Fingerprinting Threats of Tor Browser and Selenium

I’ve written about customizing PhantomJS to defend against fingerprinting but I never really looked at what affect Selenium (the driver that control lots of different Browsers) has on the fingerprintability of say something like the Tor Browser Bundle.

Some people at the Tor Project are looking into using tor-browser-selenium or the like to automate control of a Tor Browser instance. For tasks like trying to detect whether an exit is manipulating content to the user it would be useful to emulate exactly what a user’s experience would be with TBB.

If your goal is to make sure that automated requests look just like a normal user request, then Selenium’s has to prevent any fingerprintable differences.

Fingerprintable By Design

In the past, Selenium has been fingerintable… by design. Thanks to the W3C Webdriver specification, which says:

The webdriver IDL attribute of the Navigator interface must return the value of the webdriver-active flag, which is initially false.

This property allows websites to determine that the user agent is under control by WebDriver, and can be used to help mitigate denial-of-service attacks.

So Selenium should set the document.webdriver object to true.

You can still test this yourself: Use the tbselenium example below and drop to the JavaScript console of the browser. Check out window.navigation.webdriver and you might go “Oh no!.”

from tbselenium.tbdriver import TorBrowserDriver
with TorBrowserDriver("/home/USERNAME/.local/share/tor-project_en-US") as driver:
    driver.get('https://check.torproject.org')

But the mitigation is that FireFox currently blocks this by deleting (blocking?) that object when a page executes making it inaccessible to the page itself. So even if you had a malicious page execute arbitrary JavaScript, it can’t access navigator.webdriver value.

Selenium-Specific Browser Elements

What about other properties that are set? I wanted to compare the DOM between browsers. One is the normal Tor Browser Bundle and one is the same bundle using Selenium to control it. Below are the results diffing the DOMs between both browser instances:

< history	History { length: 2, scrollRestoration: "auto", state: null }
---
> history	History { length: 1, scrollRestoration: "auto", state: null }
< mozPaintCount	6
---
> mozPaintCount	5

This is showing is there are really no differences at all. mozPaintCount apparently is how many times the screen has been “painted”. I don’t know. The history differences is just because my normal TBB opens 2 tabs by default and the Selenium version doesn’t. That’s not something you’d be able to use.

Capabilities

The other area I wanted to look at was webdriver capabilities. Every webdriver must have a set of capabilities per the webdriver spec. These are properties like the user agent or the platform. Or it could control whether or not a feature has been enabled. Then there are “extension capabilities” which are browser specific. If tbselenium included custom extension capabilities it could affect the privacy of the browser.

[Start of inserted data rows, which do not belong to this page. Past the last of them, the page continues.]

/-- 44_decode.md R174 to R177: how DECODEC fails, with any table whose codes are written, prefix-free or not, after codes
that it takes: inside a code at the end of the bits, at a bit no entry continues with, or at the bit that completes
a symbol that does not fit. That SYMBUF then lists nothing is log entry 3. -/
def Obligations.DecodecReportsWhereItFails : Prop :=
  ∀ (s : State) (cs : List Sym) (q : BitString), s.codesWritten → (∀ c ∈ cs, s.taken c) →
    s.bits = cs.flatMap (s.codeOf 0) ++ q → s.bitLen.toNat ≤ s.bitcap.toNat →
    (cs.length ≤ s.symcap.toNat → q ≠ [] → s.insideCode q →
      exec .decodec s = .next { s with running := none, fault := true, err := 3,
                                       errinfo := BitVec.ofNat 32 (cs.flatMap (s.codeOf 0)).length,
                                       symLen := 0, symbuf := [] }) ∧
    (∀ x b y, cs.length ≤ s.symcap.toNat → q = x ++ b :: y → (x = [] ∨ s.insideCode x) →
      (∀ c, ¬ (x ++ [b] <+: s.codeOf 0 c)) →
      exec .decodec s = .next { s with running := none, fault := true, err := 4,
                                       errinfo := BitVec.ofNat 32 (cs.flatMap (s.codeOf 0) ++ x).length,
                                       symLen := 0, symbuf := [] }) ∧
    (cs.length = s.symcap.toNat + 1 →
      exec .decodec s = .next { s with running := none, fault := true, err := 5,
                                       errinfo := BitVec.ofNat 32 ((cs.flatMap (s.codeOf 0)).length - 1),
                                       symLen := 0, symbuf := [] })

/-! ## The commands together -/

/-- 44_decode.md R178: with the table DERIVE makes of the tree now in NODE, DECODE and DECODEC end in the same state. -/
def Obligations.TheTwoDecodersAgree : Prop :=
  ∀ s : State, TreeInvariant s.node → s.tableOfTree → exec .decode s = exec .decodec s

/-- 46_properties.md R196: MKTABLE, ENCODE, then DECODE or DECODEC gives the symbols back. R195's capacity assumption is
the hypothesis on the sum of the code lengths. -/
def Obligations.EncodeThenDecodeGivesTheInputBack : Prop :=
  ∀ s a : State, s.symLen.toNat ≤ s.symcap.toNat → s.symbolsWritten → exec .mktable s = .next a →
    (s.symbols.map fun c => (a.codelenAt c).toNat).sum ≤ s.bitcap.toNat →
    ∃ b c, exec .encode a = .next b ∧ exec .decode b = .next c ∧ exec .decodec b = .next c ∧
      c.symLen = s.symLen ∧ c.symbols = s.symbols ∧ c.fault = s.fault ∧ c.err = s.err

/-- 46_properties.md R200: one distinct symbol, N times: one leaf, the code "0", N bits 0, and the input back. -/
def Obligations.OneDistinctSymbolTakesOneBitEach : Prop :=
  ∀ (s : State) (c : Sym), 1 ≤ s.symLen.toNat → s.symLen.toNat ≤ s.symcap.toNat → s.symLen.toNat ≤ s.bitcap.toNat →
    s.symbolsWritten → (∀ i < s.symLen.toNat, s.symAt i = c) →
    ∃ a b d, exec .mktable s = .next a ∧ exec .encode a = .next b ∧ exec .decode b = .next d ∧
      exec .decodec b = .next d ∧ a.nnodes = 1 ∧ a.codelenAt c = 1 ∧ a.codeOf 0 c = [false] ∧
      (∀ x, x ≠ c → a.codelenAt x = 0) ∧ b.bitLen = s.symLen ∧ b.bits = List.replicate s.symLen.toNat false ∧
      d.symLen = s.symLen ∧ d.symbols = s.symbols
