theorem witness_NothingBeyondTheLengthsIsRead :
    fooBeyond = { fooFull with symbuf := fooBeyond.symbuf, bitbuf := fooBeyond.bitbuf, codebits := fooBeyond.codebits } ∧
    (∀ k < fooFull.symLen.toNat, fooBeyond.symAt k = fooFull.symAt k) ∧
    (∀ k < fooFull.bitLen.toNat, fooBeyond.bitAt k = fooFull.bitAt k) ∧
    (∀ time c, ∀ j < (fooFull.codelenAt c).toNat, fooBeyond.codeBit time c j = fooFull.codeBit time c j) ∧
    ∀ i, ∃ t, exec i fooFull = .next t := by
  refine ⟨rfl, by decide +kernel, by decide +kernel, fun time c j hj => ?_,
    fun i => (witness_WrittenInputsLeaveNothingFree i).imp fun _ h => h.2⟩
  have hc : c = 0x66 ∨ c = 0x6F := fooFull_entries c (by intro h; rw [h] at hj; exact Nat.not_lt_zero _ hj)
  have hj0 : j = 0 := by
    have : (fooFull.codelenAt c).toNat = 1 := by obtain rfl | rfl := hc <;> decide +kernel
    omega
  subst hj0
  obtain rfl | rfl := hc
  · change wordBit 0x7FFFFFFF#32 0 = wordBit 0#32 0
    decide
  · rfl

/-- Capacity and InvalidInput. -/
theorem witness_AnErrorEmptiesTheOutputAndNothingElse :
    (∃ t, State.reset.fault = false ∧ exec .build State.reset = .next t ∧ t.fault = true) ∧
    (let s : State := { small with bitLen := 257 }
     ∃ t, s.fault = false ∧ exec .decode s = .next t ∧ t.fault = true) :=
  ⟨⟨raiseError .tree .invalidInput 0 State.reset, rfl,
      by unfold exec execBuild; rw [if_pos ((tableEmpty_iff _).2 witness_BuildOnEmptyTableFails)], rfl⟩,
    ⟨raiseError .symbols .capacity overCapacity { small with bitLen := 257 }, rfl,
      by unfold exec execDecode; rw [if_pos (by decide +kernel)], rfl⟩⟩

theorem witness_EachCommandKeepsWhatItDoesNotWrite : ∃ t, exec .srst fooFull = .next t := ⟨_, rfl⟩

/-- Set by a write while BUSY is 1; cleared by CLRF, by SRST and by reset. -/
theorem witness_OvrRecordsABrokenProtocol :
    (∃ t, step (busyWith (.op (.wr addrSymLen 5))) = .next t ∧ (busyWith (.op (.wr addrSymLen 5))).ovr = false ∧
      t.ovr = true) ∧
    (∃ t, step ({ fooFull with ovr := true }.withFetchWord 32 8) = .next t ∧ t.ovr = false) ∧
    (∃ t, step ({ fooFull with ovr := true }.withFetchWord 32 9) = .next t ∧ t.ovr = false) ∧
    (∃ t, step { busyWith .reset with ovr := true } = .next t ∧ t.ovr = false) :=
  ⟨⟨_, rfl, rfl, rfl⟩, ⟨_, rfl, rfl⟩, ⟨_, rfl, rfl⟩, ⟨_, rfl, rfl⟩⟩

/-- SRST changes the tree, the counts and the lengths; a host write changes each table but the tree. -/
theorem witness_NothingIsRebuiltAutomatically :
    (∃ t, step ({ fooFull with freq := fooCounted.freq }.withFetchWord 32 9) = .next t ∧ t.node ≠ fooFull.node ∧
      t.freq ≠ fooCounted.freq ∧ t.codelen ≠ fooFull.codelen) ∧
    (∃ t, step (idleWith (.op (.wr 0x00800 1))) = .next t ∧ t.codebits ≠ fooFull.codebits) :=
  ⟨⟨_, rfl, by decide, fun h => absurd (congrArg (fun f => f[0x66]) h) (by decide +kernel),
      fun h => absurd (congrArg (fun f => f[0x66]) h) (by decide +kernel)⟩, ⟨_, rfl, by decide⟩⟩

theorem witness_ResetGivesTheResetState :
    turn (busyWith .reset) = .input .reset [] ∧ turn (idleWith .reset) = .input .reset [] := by decide

theorem witness_ResetStateMeetsTheInvariant : Params.wellFormed ⟨4, 256⟩ = true := by decide

/-- A state with every part of the invariant, and its step: COUNT from a loaded input with a tree and a table. -/
theorem witness_steps_keep_invariants :
    let s := fooFull.withFetchWord 32 1
    s.paramsOk ∧ s.memoriesOk ∧ s.statusOk ∧ s.gateOk ∧ TreeInvariant s.node ∧ ∃ t, step s = .next t :=
  ⟨by decide +kernel, by decide +kernel, by decide +kernel, by decide +kernel, .inr ⟨2, fooNodes_isTree⟩,
    (match step (fooFull.withFetchWord 32 1) with | .next t => t | .fault _ => fooFull | .refused _ => fooFull), by rfl⟩

/-- A recorded error, gated: the host's next write of CMD is dropped. -/
theorem witness_gate_with_fault :
    let s : State := { idleWith (.op (.cmd .count)) with fault := true, err := 2, errinfo := 2 }
    s.statusOk ∧ s.gateOk ∧ ∃ t, step s = .next t :=
  ⟨by decide +kernel, by decide +kernel, _, rfl⟩

end Sys2Proof.Tests
end

section
/-! SUPPORT. The decoder and the encoder agree (30_encoding.md R91 to R96): what the two fields of a word are as
numbers, what the opcode map answers, and the partition of the words that `decode` makes of them. -/

namespace Sys2Proof
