-- ==== Sys2Proof/Tests/Slice0.lean ====
section
/-! SUPPORT. Tests of the model: ill-formed terms, decoded words and one-step results taken from 30_encoding.md and
95_test_vectors.md, and a witness for the hypotheses of every obligation that has some. -/

namespace Sys2Proof.Tests

open Sys2Proof Sys2Proof.Machine

/-! ### Ill-formed terms (30_encoding.md R108, log 15) -/

theorem test_wf_tune_zero : (Instr.clkTuneMem 0#3).wellFormed = false := by decide

theorem test_wf_bus_odd : (Instr.busConfig 9#8).wellFormed = false := by decide

theorem test_wf_bus_small : (Instr.busConfig 6#8).wellFormed = false := by decide

theorem test_wf_tone_spelled_by_its_row :
    (Instr.sdiCommandFrame 0x53#8 0xEF#8 0x6E#8 0xAA#8 0#8 0#8 0#8 0#8).wellFormed = false := by decide

theorem test_wf_bounds :
    (Instr.clkTuneMem 1#3).wellFormed = true ∧ (Instr.clkTuneMem 7#3).wellFormed = true ∧
      (Instr.busConfig 8#8).wellFormed = true ∧ (Instr.busConfig 254#8).wellFormed = true ∧
      (Instr.sdiCommandFrame 0x53#8 0xEF#8 0#8 0#8 0#8 0#8 0#8 1#8).wellFormed = true := by decide

/-! ### Words written out from the encodings (30_encoding.md R105, R110 to R113; 95_test_vectors.md section 2) -/

/-- V-E3: D[6:5] = 3 and D[4:0] = 31. -/
theorem test_decode_clkConfigure : decode [0x1100007F#32] = .ok (.clkConfigure 31#5 3#2) [] := by decide

theorem test_decode_clkEnable : decode [0x12000000#32, 5#32] = .ok .clkEnable [5#32] := by decide

theorem test_decode_clkAwaitLock : decode [0x13000000#32] = .ok .clkAwaitLock [] := by decide

theorem test_decode_clkSwitch : decode [0x14000000#32] = .ok .clkSwitch [] := by decide

/-- V-E10. -/
theorem test_decode_clkTuneMem : decode [0x15070000#32] = .ok (.clkTuneMem 7#3) [] := by decide

/-- V-E15. -/
theorem test_decode_busConfig : decode [0x200000FE#32] = .ok (.busConfig 254#8) [] := by decide

/-- V-E20. -/
theorem test_decode_readRegister : decode [0x21FF0000#32] = .ok (.readRegister 0xFF#8) [] := by decide

/-- V-S14's word. -/
theorem test_decode_writeRegister : decode [0x22121234#32] = .ok (.writeRegister 0x12#8 0x1234#16) [] := by decide

/-- V-S17's words. -/
theorem test_decode_sendCommandSequence :
    decode [0x23000000#32, 0x01020304#32, 0x05060708#32] =
      .ok (.sendCommandSequence 1#8 2#8 3#8 4#8 5#8 6#8 7#8 8#8) [] := by decide

theorem test_decode_sciWriteFrame :
    decodeWire Params.hardware false [0x02#8, 0x12#8, 0x12#8, 0x34#8] =
      .ok (.sciWriteFrame 0x12#8 0x1234#16) [] := by decide

theorem test_decode_sciReadFrame :
    decodeWire Params.hardware false [0x03#8, 0x01#8, 0xFF#8, 0xFF#8] = .ok (.sciReadFrame 0x01#8) [] := by decide
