-- ==== Sys2Proof/Machine/State.lean ====
section
/-! DEFINITION. Every piece of state the spec gives the module, as plain data, and the state after
reset. Software-written register bits live in one bank (`State.regs`, keyed by register address); state
that hardware keeps lives in the typed fields below, and a register that reports it is computed from it
(Machine/Registers.lean). -/

namespace Sys2Proof.Machine

/-! ### Vocabulary -/

/-- Status values (R427). -/
inductive Status where
  | ok | accepted | busy | deadline | badOpcode | badParam | badTag | notOwner | staleSeq
  | clamped | poison | timeout | recalled | mixedStep | stashExhausted | noResource | alarm
deriving DecidableEq, Repr

/-- Event classes (R446), which fix who receives an event (R445). -/
inductive EventClass where
  | command | fault | step | timetable | fabric | integrity | retention
deriving DecidableEq, Repr

/-- Where an event goes first (R445): closing events name the session that issued the command. -/
structure Event where
  code : Nat
  cls : EventClass
  status : Status
  body : List Byte
  /-- Sequence of the related command; 0 if none (R419). -/
  related : Word
  /-- Journal sequence of the related command; 0 if none (R448). -/
  concerns : Nat
  /-- For a closing event: the session that issued the command. -/
  toSession : Option Nat
deriving DecidableEq, Repr

/-- A reply packet (R418), before its tag. -/
structure Reply where
  session : Nat
  duplicate : Bool
  pending : Bool
  opcode : Nat
  seq : Word
  status : Status
  jseq : Nat
  acceptFt : Word
  data : List Byte
deriving DecidableEq, Repr

/-- What leaves the module. The newest stands first in `State.outbox`. -/
inductive Output where
  /-- A reply packet on a Speas port (R418). -/
  | reply (port : Nat) (r : Reply)
  /-- An event packet to one session (R419): journal sequence, FT of the event, recipient. -/
  | event (port session jseq : Nat) (ft : Word) (e : Event)
  /-- A datagram of a fault notice on E0 (R480): DSCP, destination port and address, contents with its tag. -/
  | udpNotice (dscp udpPort : Nat) (address0 address1 : Word) (bytes : List Byte)
  /-- A Speas frame on a wavelength, CRC included (R233). -/
  | speasFrame (port wave : Nat) (bytes : List Byte)
  /-- A 64-byte cell on a tensor port (R271). -/
  | cell (port : Nat) (bytes : List Byte)
  /-- An alignment marker slot of a tensor port: the marker block of each physical lane, empty for a lane that carries its training
  pattern instead (R206, R207). -/
  | marker (port : Nat) (blocks : List (List Byte))
  /-- An RDMA packet on an Ethernet port (R225 to R229). -/
  | rdma (port : Nat) (packet : RdmaPacket)
  /-- A PTP Delay_Req of the domain, with its sequence number, on an Ethernet port (R250). -/
  | delayRequest (port domain seq : Nat)
  /-- A congestion notification packet for a queue pair (R230). -/
  | congestion (port qpn : Nat)
  /-- An image object written at a storage target: Ethernet port, queue pair, namespace, byte offset (R387, R390). -/
  | object (port qp nsid offset : Nat) (bytes : List Byte)
  /-- An NVMe over Fabrics Connect to a storage target, and a Read of `length` bytes of its namespace (R390, R396, R398). -/
  | connect (port qp nsid : Nat)
  | objectRead (port qp nsid offset length : Nat)
  /-- An NVMe Flush of a storage target (R391). -/
  | flush (port qp nsid : Nat)
deriving DecidableEq, Repr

Right now those capabilities for tbselenium the same ones as Firefox, with some defaults enabled * handlesAlerts: The browser can handle popup alerts * databaseEnabled: Apparently enabled to be able to load content on a page. * javascriptEnabled: Interesting choice by default but mirrors TBB defaults. * browserConnectionEnabled: This one is more concerning but I don’t know exactly what the implciations are.

The Selenium documentation says that browserConnectionEnabled determines

Whether the session can query for the browser’s connectivity and disable it if desired.

Does that mean turn off things like proxy settings or important network controls? I really don’t know.

Threats

From what I can see now, these are the types of threats you’d want to look out for:

WebDriver protocol listner: Selenium operates by implementing an HTTP service to communication between your script and the browser. If that ends up being accessible in some way to an attacker this would be an easy point of attack and probably really catastrophic overall since they could control your session.
DoS conditions: Adding another layer on top of the browser increases the attack footprint for a DoS condition which, in this case, would be an easy way to prevent visits from automated scanners. The most likely case being an unhandled exception in your code.
Misconfigured Capabilities: If the default capabilities change in the driver or Selenium changes them upstream or tbselenium changes them, you risk being able to be fingerprinted or worse. You can manually set these using the Selenium.DesiredCapabilities module.

There’s really only so much you can do. Browsers are fingerprintable especially when you think about the capabilties of machine learning. It’s just about limiting the attack surface as much as possible.